A math teacher wants to investigate the relationships between three
independent variables, including the method of instruction, pretest
performance, and student emotional intelligence (EQ). The data is on github
Use R language to:
Explore data using descriptive statistics (plot between Y and pretest, Y and EQ, boxplot of y and method) and write a summary of each plot.

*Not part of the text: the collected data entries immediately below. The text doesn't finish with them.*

-- ==== Sys2Proof/Certificates/Slice0/Obligations.lean ====
section
/-!
DEFINITION. The statements about the model, each formalising rules of spec/ (the docstring says which). A frame `OnlyChanges` covers
every register, both special pointers, every stack entry, pixel, key flag and byte of memory, the timers, the fault latch and the
random source, down to one item each (Safety.lean). PC arithmetic is written with numbers, as the rules write it.
-/

open Sys2Proof Sys2Proof.Machine

/-! ### Encoding and decoding (30_encoding.md) -/

/-- Decoding the bytes of any well-formed instruction gives back that instruction and the bytes after it (R60 to R65). -/
def Obligations.DecodeOfEncode : Prop :=
  ∀ (i : Instr) (rest : List Byte), i.wellFormed = true → decode (encodeBytes i ++ rest) = (.instr i, rest)

/-- A word that decodes to an instruction is that instruction's own encoding, and the instruction is well formed (R62, R64). -/
def Obligations.EncodeOfDecode : Prop :=
  ∀ (w : Word) (i : Instr), decodeWord w = .instr i → encode i = w ∧ i.wellFormed = true

/-- R65: a word selects a row of the opcode map (`op & mask = match`, SYS not for 00E0 and 00EE) exactly when it decodes to the
instruction of that row. -/
def Obligations.DecodeFollowsOpcodeMap : Prop :=
  ∀ (w : Word), ∀ r ∈ opcodeMap, r.selects w ↔ ∃ i, decodeWord w = .instr i ∧ i.mnemonic = r.mnemonic

/-- R66's list of illegal words: these words, and no others, are rejected (R66, R67, D5, D7). -/
def Obligations.IllegalWordsAreRejected : Prop :=
  ∀ w : Word, (∃ r, decodeWord w = .rejected r) ↔
    (fieldP w = 0x5 ∧ fieldN w ≠ 0) ∨
    (fieldP w = 0x8 ∧ fieldN w ∈ ([0x8, 0x9, 0xA, 0xB, 0xC, 0xD, 0xF] : List Nibble)) ∨
    (fieldP w = 0x9 ∧ fieldN w ≠ 0) ∨
    (fieldP w = 0xE ∧ fieldNN w ∉ ([0x9E, 0xA1] : List Byte)) ∨
    (fieldP w = 0xF ∧ fieldNN w ∉ ([0x07, 0x0A, 0x15, 0x18, 0x1E, 0x29, 0x33, 0x55, 0x65] : List Byte))

/-- The five words of the source and a few more, written out from the patterns of R65 (sanity). -/
def Obligations.ExampleWordsDecode : Prop :=
  decodeWord 0x00E0 = .instr .cls ∧ decodeWord 0x1200 = .instr (.jp 0x200) ∧
  decodeWord 0x6005 = .instr (.ldVxNn 0 0x05) ∧ decodeWord 0x7003 = .instr (.addVxNn 0 0x03) ∧
  decodeWord 0x8001 = .instr (.orVxVy 0 0) ∧ decodeWord 0xD12F = .instr (.drwVxVyN 1 2 0xF) ∧
  decodeWord 0xA30E = .instr (.ldINnn 0x30E) ∧ decodeWord 0xE49E = .instr (.skpVx 4) ∧
  decodeWord 0x0000 = .instr (.sys 0x000)

/-! ### Reset (10_state.md R27, 70_reset_and_hazards.md R230) -/

/-- R230: the power-on state, every item of R27's table (the model's own two fields for the random source are not among them). -/
def Obligations.ResetStateValues : Prop :=
  (∀ r, State.reset.getV r = 0) ∧ State.reset.pc = 0x0200 ∧ State.reset.regI = 0 ∧ State.reset.sp = 0 ∧
  (∀ k : Fin 30, State.reset.stack[k.val] = 0) ∧ State.reset.dt = 0 ∧ State.reset.st = 0 ∧
  (∀ k, State.reset.pixel k = false) ∧ (∀ k, State.reset.keyAt k = false) ∧
  (∀ a : Fin 80, State.reset.readMem a.val = Config.font.getD a.val 0) ∧
  (∀ a, 80 ≤ a → State.reset.readMem a = 0) ∧
  State.reset.err = .none ∧ State.reset.errInfo = .none

/-- The power-on state meets the invariant. -/
def Obligations.ResetMeetsInvariant : Prop := State.reset.Inv

/-! ### The Step cycle (40_control_transfer.md R100, 60_exceptions.md) -/

/-- R43: the fetched word is `MEM[PC] * 256 + MEM[PC + 1]`, the byte at the lower address its high byte, at any parity of PC. -/
def Obligations.FetchIsBigEndian : Prop :=
  ∀ s : State, s.fetchWord.toNat = (s.readMem s.pc.toNat).toNat * 256 + (s.readMem (s.pc.toNat + 1)).toNat ∧
    hiByte s.fetchWord = s.readMem s.pc.toNat ∧ loByte s.fetchWord = s.readMem (s.pc.toNat + 1)

/-- R100: with no fault latched and PC not at the last byte, a Step is the execution of the instruction the two bytes at PC decode
to, on the state as it stands; nothing else happens around it (the PC is committed by the meaning, R100 step 6). -/
def Obligations.StepRunsDecodedInstruction : Prop :=
  ∀ (s : State) (i : Instr), s.err = .none → s.pc ≠ 0xFFFF →
    (decode [s.readMem s.pc.toNat, s.readMem (s.pc.toNat + 1)]).1 = .instr i → step s = exec i s

/-- R100 step 2: a Step at PC = 0xFFFF raises OutOfBounds(PC) and changes nothing else. -/
def Obligations.FetchAtTopFaults : Prop :=
  ∀ s : State, s.err = .none → s.pc = 0xFFFF → FaultsWith .outOfBounds s (step s)

/-- R204: a SYS word or a word that matches no row raises IllegalInstruction, with the PC and the word recorded. -/
def Obligations.FaultingWordRaisesIllegal : Prop :=
  ∀ s : State, s.err = .none → s.pc ≠ 0xFFFF → isFaultingWord s.fetchWord = true →
    step s = .next { s with err := .illegalInstruction, errInfo := .pcOp s.pc s.fetchWord }

/-- R206: while a fault is latched a Step changes nothing; every operation other than Step and Reset works as if no fault were
latched and leaves the latch as it stands; Reset clears it. -/
def Obligations.LatchIsSticky : Prop :=
  ∀ s : State, s.err ≠ .none →
    step s = .next s ∧
    (∀ o : HostOp, o ≠ .step → o ≠ .reset → ∃ t, operate o s = .next t ∧ t.err = s.err ∧ t.errInfo = s.errInfo ∧
      operate o { s with err := .none, errInfo := .none } = .next { t with err := .none, errInfo := .none }) ∧
    (∃ t, operate .reset s = .next t ∧ t.err = .none)

/-- From every legal state a Step answers a next state, and that state is legal: memory canonical, SP within 0..30, the latch
consistent (R17, R200, R202). The model's own stop is never reached. -/
def Obligations.StepKeepsInvariant : Prop :=
  ∀ s : State, s.Inv → ∃ t, step s = .next t ∧ t.Inv

/-- From every legal state any sequence of host operations, in any order, answers a state, and that state is legal (R222, R228). -/
def Obligations.HostOperationsKeepInvariant : Prop :=
  ∀ (os : List HostOp) (s : State), s.Inv → ∃ t, operateAll os s = .next t ∧ t.Inv

/-- R205, R207: a Step that latches a fault changes ERR and ERR_INFO and nothing else, and the information is the PC at the start of
the Step, with the fetched word for IllegalInstruction. -/
def Obligations.FaultingStepIsPrecise : Prop :=
  ∀ s t : State, s.err = .none → step s = .next t → t.err ≠ .none →
    t = { s with err := t.err, errInfo := t.errInfo } ∧
    t.errInfo = (if t.err = .illegalInstruction then .pcOp s.pc s.fetchWord else .pc s.pc)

Since Method is qualitative independent variable with k=4 groups. Transform Method into dummy variables.
Select independent variables using variable selection methods (forward selection, backward elimination, and stepwise regression).
Write down the fitted equation for predicting Y using the best set of independent variables obtained from stepwise regression.
Perform Test the overall fit of the model at significance level 0.05 (write down 4 steps of hypothesis testing)
Find 95 % confidence interval of regression parameters
Write down fitted or predicted equation for each method A, B, C, and D.